■ WHAT YOU HAVE TO DO ■
The line containing "(t.core.pc == 64" marks the end, so write out exactly every line from the top of the entries below through that one.

=======

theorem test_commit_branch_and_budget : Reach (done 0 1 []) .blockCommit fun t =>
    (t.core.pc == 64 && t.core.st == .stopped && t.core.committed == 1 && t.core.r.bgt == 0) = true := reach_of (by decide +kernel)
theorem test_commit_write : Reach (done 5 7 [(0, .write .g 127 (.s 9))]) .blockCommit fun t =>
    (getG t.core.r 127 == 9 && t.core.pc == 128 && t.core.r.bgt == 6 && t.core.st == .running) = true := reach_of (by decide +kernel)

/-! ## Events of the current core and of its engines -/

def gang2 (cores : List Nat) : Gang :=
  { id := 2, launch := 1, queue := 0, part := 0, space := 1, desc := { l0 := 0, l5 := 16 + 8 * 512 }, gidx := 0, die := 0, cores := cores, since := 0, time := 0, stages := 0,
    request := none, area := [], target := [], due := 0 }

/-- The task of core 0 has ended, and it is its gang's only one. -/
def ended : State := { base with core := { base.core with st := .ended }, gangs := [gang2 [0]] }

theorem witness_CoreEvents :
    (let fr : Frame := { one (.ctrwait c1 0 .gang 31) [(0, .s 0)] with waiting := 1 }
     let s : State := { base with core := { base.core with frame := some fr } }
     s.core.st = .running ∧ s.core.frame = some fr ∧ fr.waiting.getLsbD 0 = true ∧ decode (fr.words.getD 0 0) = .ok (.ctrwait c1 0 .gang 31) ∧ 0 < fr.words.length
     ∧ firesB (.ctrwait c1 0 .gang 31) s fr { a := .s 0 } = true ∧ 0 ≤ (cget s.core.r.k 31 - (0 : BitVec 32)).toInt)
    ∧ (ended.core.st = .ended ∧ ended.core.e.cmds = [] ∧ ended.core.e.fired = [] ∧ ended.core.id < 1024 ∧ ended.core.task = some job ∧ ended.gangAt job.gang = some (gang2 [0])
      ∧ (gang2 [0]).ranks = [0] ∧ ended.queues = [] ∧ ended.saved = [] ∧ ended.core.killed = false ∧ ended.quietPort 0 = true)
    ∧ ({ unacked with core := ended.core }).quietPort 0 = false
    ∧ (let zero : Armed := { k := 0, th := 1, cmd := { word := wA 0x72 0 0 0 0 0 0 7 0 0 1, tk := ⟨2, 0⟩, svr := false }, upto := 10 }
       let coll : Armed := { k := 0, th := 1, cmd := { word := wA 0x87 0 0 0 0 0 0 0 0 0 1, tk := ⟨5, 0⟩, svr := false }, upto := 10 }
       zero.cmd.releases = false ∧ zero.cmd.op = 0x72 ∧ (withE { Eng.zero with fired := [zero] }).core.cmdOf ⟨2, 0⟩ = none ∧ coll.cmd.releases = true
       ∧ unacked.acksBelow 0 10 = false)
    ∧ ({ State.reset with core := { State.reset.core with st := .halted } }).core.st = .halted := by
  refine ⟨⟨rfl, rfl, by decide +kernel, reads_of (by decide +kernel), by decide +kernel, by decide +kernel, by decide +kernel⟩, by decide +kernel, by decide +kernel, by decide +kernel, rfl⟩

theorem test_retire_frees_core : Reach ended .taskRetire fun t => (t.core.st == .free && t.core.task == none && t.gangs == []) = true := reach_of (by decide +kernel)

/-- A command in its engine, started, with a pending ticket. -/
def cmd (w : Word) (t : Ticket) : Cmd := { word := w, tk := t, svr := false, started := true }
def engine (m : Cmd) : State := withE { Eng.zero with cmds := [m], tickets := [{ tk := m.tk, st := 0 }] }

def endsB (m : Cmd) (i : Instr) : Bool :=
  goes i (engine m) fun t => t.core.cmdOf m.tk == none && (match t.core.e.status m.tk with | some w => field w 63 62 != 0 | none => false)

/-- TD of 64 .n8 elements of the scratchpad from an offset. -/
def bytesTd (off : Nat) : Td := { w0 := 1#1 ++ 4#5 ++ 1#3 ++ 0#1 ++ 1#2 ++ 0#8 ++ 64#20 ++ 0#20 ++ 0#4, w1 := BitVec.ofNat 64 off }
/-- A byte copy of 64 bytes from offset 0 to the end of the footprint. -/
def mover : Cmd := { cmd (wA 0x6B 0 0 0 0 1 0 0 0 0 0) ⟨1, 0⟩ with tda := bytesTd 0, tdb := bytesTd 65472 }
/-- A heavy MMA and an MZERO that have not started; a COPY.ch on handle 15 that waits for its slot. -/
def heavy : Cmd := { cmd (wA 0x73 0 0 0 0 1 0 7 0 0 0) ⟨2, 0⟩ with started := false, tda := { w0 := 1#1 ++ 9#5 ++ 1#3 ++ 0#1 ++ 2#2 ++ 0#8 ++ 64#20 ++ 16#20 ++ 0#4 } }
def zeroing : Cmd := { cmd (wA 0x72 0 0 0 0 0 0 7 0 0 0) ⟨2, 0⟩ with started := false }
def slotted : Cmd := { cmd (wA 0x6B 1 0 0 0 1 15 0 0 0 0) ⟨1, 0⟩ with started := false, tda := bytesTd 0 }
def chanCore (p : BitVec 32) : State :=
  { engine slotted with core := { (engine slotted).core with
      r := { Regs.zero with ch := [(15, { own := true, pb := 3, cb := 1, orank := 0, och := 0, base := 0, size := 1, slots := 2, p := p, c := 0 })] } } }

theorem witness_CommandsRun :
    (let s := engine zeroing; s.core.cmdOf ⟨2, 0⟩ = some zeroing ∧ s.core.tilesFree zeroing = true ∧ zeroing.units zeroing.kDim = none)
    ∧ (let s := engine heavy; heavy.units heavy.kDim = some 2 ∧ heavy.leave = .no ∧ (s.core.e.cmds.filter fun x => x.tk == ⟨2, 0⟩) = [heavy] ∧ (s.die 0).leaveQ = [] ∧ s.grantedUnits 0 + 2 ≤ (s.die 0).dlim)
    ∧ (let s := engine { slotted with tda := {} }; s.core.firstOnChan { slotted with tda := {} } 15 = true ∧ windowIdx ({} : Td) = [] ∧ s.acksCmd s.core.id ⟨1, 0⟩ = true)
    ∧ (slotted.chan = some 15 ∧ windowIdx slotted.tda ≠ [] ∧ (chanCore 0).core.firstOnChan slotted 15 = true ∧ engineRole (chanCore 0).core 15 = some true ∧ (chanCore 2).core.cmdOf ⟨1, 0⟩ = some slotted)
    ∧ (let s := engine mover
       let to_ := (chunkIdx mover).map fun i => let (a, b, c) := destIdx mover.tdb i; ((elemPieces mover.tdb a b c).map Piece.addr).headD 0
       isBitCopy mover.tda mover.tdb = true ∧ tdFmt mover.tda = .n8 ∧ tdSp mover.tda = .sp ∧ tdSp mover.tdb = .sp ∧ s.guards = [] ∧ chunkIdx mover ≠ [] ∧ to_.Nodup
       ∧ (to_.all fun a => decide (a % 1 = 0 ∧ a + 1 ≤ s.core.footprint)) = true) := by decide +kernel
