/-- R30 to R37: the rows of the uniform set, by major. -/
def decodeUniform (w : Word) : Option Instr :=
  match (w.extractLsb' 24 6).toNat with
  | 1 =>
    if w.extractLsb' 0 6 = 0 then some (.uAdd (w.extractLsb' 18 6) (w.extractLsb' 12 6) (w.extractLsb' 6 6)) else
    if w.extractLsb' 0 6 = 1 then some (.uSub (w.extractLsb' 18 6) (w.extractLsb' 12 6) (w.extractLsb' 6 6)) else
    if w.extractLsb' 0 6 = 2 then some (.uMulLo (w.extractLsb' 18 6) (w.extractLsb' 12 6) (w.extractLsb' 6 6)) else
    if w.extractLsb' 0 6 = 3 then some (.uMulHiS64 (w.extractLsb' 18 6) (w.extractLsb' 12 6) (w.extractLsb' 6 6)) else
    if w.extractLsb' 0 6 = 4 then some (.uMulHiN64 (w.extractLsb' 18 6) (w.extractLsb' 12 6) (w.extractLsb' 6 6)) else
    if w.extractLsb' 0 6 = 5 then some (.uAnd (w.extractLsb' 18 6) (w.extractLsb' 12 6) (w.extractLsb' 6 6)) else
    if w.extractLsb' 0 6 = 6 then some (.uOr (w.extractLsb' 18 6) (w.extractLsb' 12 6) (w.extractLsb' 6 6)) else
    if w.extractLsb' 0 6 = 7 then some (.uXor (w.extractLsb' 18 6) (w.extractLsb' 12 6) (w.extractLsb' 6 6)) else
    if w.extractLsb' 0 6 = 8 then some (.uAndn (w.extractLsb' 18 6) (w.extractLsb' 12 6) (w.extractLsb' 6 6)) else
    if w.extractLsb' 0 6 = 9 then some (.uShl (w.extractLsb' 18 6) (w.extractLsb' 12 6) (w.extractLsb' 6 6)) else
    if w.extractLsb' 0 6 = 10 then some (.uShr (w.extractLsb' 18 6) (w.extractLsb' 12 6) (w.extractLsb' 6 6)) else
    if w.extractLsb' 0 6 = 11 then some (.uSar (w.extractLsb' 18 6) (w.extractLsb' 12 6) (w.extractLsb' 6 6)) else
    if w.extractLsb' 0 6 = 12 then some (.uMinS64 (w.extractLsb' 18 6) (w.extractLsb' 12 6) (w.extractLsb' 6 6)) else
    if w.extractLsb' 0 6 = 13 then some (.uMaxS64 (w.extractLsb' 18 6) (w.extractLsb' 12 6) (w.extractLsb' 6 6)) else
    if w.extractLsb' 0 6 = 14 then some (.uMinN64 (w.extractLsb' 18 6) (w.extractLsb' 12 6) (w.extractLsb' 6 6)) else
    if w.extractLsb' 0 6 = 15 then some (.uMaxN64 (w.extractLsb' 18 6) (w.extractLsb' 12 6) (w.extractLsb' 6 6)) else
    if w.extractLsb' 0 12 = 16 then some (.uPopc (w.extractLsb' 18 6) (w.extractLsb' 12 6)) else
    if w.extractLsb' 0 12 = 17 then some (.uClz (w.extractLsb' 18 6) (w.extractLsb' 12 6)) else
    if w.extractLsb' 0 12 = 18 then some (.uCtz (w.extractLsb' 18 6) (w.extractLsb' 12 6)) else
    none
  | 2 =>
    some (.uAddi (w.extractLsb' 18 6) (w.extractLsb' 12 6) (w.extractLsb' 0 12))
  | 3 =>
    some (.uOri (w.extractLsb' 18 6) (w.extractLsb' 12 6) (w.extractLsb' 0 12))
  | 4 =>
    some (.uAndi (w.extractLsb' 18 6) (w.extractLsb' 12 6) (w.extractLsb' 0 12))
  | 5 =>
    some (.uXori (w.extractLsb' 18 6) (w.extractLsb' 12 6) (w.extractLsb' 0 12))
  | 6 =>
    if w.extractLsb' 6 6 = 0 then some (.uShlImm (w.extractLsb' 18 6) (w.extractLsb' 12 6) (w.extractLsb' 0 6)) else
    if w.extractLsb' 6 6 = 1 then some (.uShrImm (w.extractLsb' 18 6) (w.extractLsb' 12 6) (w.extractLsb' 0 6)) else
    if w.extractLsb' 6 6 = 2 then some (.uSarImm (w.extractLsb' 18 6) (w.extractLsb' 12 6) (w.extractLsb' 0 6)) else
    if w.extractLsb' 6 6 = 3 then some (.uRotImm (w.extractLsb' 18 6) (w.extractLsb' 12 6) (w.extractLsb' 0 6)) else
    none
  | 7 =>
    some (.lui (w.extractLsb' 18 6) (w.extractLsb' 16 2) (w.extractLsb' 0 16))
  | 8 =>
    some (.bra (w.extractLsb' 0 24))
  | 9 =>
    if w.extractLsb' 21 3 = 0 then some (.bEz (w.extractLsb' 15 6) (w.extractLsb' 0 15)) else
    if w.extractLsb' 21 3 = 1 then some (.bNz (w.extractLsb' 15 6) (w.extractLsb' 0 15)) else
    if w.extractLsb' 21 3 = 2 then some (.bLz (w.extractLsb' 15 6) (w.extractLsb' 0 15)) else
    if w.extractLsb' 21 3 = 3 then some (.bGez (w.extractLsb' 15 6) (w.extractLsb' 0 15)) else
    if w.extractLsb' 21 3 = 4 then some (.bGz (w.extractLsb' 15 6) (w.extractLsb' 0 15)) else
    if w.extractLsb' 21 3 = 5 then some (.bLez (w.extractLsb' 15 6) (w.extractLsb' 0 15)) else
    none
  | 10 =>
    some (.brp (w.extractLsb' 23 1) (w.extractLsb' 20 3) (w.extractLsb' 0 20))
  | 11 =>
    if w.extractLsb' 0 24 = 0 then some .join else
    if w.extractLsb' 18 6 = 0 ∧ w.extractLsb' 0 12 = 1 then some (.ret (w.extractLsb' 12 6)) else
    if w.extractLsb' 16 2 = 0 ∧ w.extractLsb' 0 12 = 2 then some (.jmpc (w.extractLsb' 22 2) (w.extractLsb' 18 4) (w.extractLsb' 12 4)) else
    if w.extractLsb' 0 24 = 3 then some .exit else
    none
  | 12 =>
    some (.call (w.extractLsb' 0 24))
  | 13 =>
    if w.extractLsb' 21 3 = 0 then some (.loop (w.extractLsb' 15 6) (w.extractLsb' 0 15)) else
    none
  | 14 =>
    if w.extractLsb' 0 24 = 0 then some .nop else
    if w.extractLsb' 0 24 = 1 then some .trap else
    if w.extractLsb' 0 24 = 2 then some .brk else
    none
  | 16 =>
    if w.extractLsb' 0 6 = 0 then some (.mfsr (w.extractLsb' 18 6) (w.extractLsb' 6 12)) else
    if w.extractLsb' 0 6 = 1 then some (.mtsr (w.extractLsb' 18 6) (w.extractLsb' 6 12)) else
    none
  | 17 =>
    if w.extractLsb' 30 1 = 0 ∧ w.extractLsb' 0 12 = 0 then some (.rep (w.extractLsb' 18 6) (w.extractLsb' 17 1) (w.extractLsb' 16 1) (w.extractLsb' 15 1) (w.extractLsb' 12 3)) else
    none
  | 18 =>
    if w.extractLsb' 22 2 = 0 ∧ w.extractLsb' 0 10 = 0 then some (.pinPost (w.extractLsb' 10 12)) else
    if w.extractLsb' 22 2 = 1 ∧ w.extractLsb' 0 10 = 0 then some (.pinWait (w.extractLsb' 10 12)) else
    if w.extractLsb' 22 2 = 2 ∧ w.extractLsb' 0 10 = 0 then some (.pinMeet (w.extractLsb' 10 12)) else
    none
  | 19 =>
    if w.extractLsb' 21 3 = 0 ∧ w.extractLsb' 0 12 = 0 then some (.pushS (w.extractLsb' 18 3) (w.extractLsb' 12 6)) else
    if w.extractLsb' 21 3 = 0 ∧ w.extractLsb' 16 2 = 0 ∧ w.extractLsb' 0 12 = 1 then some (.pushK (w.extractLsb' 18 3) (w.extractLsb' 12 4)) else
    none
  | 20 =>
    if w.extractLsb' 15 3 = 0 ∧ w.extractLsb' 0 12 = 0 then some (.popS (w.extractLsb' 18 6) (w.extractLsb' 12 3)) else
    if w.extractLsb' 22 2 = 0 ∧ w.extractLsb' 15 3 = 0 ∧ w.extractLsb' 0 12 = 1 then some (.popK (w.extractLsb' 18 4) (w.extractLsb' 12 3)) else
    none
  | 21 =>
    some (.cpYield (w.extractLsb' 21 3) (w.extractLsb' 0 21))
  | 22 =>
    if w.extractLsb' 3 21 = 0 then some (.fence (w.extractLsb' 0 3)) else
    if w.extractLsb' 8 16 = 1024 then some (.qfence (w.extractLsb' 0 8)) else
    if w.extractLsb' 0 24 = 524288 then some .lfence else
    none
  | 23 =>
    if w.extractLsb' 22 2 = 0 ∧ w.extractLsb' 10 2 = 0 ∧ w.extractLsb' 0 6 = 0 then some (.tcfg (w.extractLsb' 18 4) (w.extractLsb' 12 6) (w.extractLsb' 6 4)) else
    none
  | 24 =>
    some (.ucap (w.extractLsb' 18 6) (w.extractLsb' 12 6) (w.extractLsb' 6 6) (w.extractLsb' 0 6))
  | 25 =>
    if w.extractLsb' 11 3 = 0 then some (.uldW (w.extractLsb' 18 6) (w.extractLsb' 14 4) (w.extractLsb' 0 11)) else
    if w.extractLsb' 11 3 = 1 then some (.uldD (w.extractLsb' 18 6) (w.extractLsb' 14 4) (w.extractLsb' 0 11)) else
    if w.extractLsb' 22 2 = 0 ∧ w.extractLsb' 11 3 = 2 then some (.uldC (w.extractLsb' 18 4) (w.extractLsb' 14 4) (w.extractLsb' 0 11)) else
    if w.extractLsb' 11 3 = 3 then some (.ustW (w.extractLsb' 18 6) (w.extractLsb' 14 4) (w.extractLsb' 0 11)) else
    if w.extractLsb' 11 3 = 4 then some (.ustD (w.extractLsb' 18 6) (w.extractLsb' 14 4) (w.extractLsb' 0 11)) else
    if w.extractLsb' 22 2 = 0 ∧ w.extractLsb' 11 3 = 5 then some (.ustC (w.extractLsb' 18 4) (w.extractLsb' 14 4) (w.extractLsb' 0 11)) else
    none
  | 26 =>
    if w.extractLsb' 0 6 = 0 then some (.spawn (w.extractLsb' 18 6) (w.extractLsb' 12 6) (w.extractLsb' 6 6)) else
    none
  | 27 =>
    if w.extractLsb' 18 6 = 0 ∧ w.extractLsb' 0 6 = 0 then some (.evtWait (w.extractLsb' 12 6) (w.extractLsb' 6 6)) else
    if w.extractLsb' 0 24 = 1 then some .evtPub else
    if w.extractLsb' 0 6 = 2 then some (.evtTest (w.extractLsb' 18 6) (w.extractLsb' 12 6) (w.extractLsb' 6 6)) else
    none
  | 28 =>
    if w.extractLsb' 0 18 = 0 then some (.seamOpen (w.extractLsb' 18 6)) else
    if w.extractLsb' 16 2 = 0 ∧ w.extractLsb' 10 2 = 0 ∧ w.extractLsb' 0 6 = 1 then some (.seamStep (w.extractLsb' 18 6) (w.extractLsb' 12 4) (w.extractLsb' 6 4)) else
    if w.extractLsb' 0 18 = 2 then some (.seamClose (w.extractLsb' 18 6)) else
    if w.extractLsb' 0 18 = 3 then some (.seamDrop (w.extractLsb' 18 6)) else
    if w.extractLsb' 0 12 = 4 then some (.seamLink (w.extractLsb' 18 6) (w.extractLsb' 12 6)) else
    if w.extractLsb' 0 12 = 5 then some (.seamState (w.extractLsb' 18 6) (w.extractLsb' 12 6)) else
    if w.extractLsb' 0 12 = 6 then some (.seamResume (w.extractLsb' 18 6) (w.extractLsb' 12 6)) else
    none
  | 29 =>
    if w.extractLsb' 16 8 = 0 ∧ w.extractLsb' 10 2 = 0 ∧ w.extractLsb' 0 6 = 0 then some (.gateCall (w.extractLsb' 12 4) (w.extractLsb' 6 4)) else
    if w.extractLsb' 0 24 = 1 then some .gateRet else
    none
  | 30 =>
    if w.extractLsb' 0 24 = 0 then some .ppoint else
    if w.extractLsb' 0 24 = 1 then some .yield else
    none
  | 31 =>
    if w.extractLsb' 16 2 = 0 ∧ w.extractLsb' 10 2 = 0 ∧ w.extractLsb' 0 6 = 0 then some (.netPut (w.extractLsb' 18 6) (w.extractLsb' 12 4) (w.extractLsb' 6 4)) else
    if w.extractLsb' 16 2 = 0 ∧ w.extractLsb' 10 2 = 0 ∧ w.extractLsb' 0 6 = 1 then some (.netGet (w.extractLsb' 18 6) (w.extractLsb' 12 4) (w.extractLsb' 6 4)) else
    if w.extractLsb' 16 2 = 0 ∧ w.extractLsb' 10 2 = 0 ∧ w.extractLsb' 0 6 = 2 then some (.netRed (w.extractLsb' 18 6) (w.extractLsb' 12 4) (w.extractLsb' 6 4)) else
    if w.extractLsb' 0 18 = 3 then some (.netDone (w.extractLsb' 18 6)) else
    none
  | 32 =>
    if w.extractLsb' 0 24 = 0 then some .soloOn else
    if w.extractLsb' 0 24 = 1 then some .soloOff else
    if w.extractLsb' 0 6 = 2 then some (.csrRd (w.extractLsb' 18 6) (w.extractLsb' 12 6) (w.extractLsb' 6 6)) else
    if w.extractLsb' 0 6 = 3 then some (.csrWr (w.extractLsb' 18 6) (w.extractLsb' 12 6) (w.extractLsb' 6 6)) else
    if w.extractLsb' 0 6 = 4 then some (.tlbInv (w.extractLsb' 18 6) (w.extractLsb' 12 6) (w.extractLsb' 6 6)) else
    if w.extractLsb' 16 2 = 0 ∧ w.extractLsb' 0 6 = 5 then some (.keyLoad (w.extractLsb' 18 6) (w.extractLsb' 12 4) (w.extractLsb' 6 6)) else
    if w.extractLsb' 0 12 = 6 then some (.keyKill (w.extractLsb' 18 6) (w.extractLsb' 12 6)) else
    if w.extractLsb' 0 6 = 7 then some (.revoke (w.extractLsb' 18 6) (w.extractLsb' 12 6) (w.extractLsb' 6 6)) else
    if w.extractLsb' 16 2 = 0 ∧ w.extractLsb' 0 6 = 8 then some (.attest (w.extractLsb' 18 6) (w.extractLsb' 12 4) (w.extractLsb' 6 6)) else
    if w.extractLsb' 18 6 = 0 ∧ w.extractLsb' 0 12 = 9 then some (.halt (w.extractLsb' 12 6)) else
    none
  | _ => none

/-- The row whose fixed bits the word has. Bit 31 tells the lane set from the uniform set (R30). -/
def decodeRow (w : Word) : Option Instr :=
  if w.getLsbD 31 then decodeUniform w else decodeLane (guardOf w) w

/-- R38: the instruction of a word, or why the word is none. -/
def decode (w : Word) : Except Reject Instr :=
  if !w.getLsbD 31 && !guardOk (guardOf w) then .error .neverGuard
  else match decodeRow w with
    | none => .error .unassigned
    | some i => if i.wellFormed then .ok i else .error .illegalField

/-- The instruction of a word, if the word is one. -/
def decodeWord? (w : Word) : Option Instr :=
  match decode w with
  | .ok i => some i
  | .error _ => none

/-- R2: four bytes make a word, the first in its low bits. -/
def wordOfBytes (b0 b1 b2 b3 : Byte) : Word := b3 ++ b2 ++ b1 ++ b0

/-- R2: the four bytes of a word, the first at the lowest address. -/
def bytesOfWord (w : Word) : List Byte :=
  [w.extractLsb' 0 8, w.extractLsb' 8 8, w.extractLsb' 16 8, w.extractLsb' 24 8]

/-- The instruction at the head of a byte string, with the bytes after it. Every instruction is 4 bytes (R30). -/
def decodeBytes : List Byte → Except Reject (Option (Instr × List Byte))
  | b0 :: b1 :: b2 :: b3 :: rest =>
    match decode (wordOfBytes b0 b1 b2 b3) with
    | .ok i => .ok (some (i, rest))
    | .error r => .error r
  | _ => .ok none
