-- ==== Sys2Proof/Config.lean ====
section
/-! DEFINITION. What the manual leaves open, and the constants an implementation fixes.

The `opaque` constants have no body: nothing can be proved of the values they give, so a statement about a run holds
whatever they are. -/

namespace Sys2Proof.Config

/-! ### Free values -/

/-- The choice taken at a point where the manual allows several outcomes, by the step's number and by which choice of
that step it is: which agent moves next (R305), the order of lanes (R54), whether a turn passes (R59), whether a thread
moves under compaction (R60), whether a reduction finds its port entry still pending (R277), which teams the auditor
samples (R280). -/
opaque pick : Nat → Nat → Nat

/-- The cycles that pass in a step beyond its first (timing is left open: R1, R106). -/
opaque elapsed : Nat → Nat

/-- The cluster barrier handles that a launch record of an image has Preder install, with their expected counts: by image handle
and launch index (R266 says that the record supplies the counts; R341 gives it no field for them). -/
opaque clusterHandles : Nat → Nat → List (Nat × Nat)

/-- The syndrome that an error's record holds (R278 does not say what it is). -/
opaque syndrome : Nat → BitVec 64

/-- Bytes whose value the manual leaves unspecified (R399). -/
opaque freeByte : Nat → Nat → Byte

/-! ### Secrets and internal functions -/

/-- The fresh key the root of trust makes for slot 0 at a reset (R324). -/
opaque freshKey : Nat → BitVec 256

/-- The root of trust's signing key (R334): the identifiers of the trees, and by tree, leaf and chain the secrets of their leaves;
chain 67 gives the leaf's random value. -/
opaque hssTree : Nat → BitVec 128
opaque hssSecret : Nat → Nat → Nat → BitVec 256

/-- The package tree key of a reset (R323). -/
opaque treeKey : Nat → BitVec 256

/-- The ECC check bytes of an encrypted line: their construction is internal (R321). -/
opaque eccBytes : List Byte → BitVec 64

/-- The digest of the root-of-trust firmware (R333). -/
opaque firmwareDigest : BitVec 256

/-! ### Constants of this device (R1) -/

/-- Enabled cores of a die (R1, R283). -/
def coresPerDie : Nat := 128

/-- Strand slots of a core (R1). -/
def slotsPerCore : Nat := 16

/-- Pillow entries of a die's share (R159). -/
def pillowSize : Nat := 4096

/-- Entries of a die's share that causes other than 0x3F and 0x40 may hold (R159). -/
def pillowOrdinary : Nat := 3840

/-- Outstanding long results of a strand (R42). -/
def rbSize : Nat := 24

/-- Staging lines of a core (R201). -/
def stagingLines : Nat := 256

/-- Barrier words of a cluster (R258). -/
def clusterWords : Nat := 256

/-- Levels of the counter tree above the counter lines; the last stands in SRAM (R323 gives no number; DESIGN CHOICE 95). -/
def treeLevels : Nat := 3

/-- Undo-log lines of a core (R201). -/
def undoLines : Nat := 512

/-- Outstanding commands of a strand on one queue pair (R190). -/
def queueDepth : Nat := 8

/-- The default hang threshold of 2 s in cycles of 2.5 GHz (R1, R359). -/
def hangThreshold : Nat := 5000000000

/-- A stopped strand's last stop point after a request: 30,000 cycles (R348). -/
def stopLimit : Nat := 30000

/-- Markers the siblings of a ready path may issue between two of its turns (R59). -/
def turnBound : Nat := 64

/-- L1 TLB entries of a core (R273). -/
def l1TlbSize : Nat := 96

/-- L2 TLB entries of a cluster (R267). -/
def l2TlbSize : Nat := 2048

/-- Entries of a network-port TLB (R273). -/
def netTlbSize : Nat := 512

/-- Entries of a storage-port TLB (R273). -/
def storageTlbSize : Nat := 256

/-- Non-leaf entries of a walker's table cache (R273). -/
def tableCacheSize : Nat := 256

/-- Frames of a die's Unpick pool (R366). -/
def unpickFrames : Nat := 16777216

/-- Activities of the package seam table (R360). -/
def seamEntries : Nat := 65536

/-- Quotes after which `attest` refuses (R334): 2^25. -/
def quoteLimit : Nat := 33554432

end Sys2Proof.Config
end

=======

■ EXPECTED ANSWER ■
theorem test_commit_branch_and_budget : Reach (done 0 1 []) .blockCommit fun t =>
    (t.core.pc == 64 && t.core.st == .stopped && t.core.committed == 1 && t.core.r.bgt == 0) = true := reach_of (by decide +kernel)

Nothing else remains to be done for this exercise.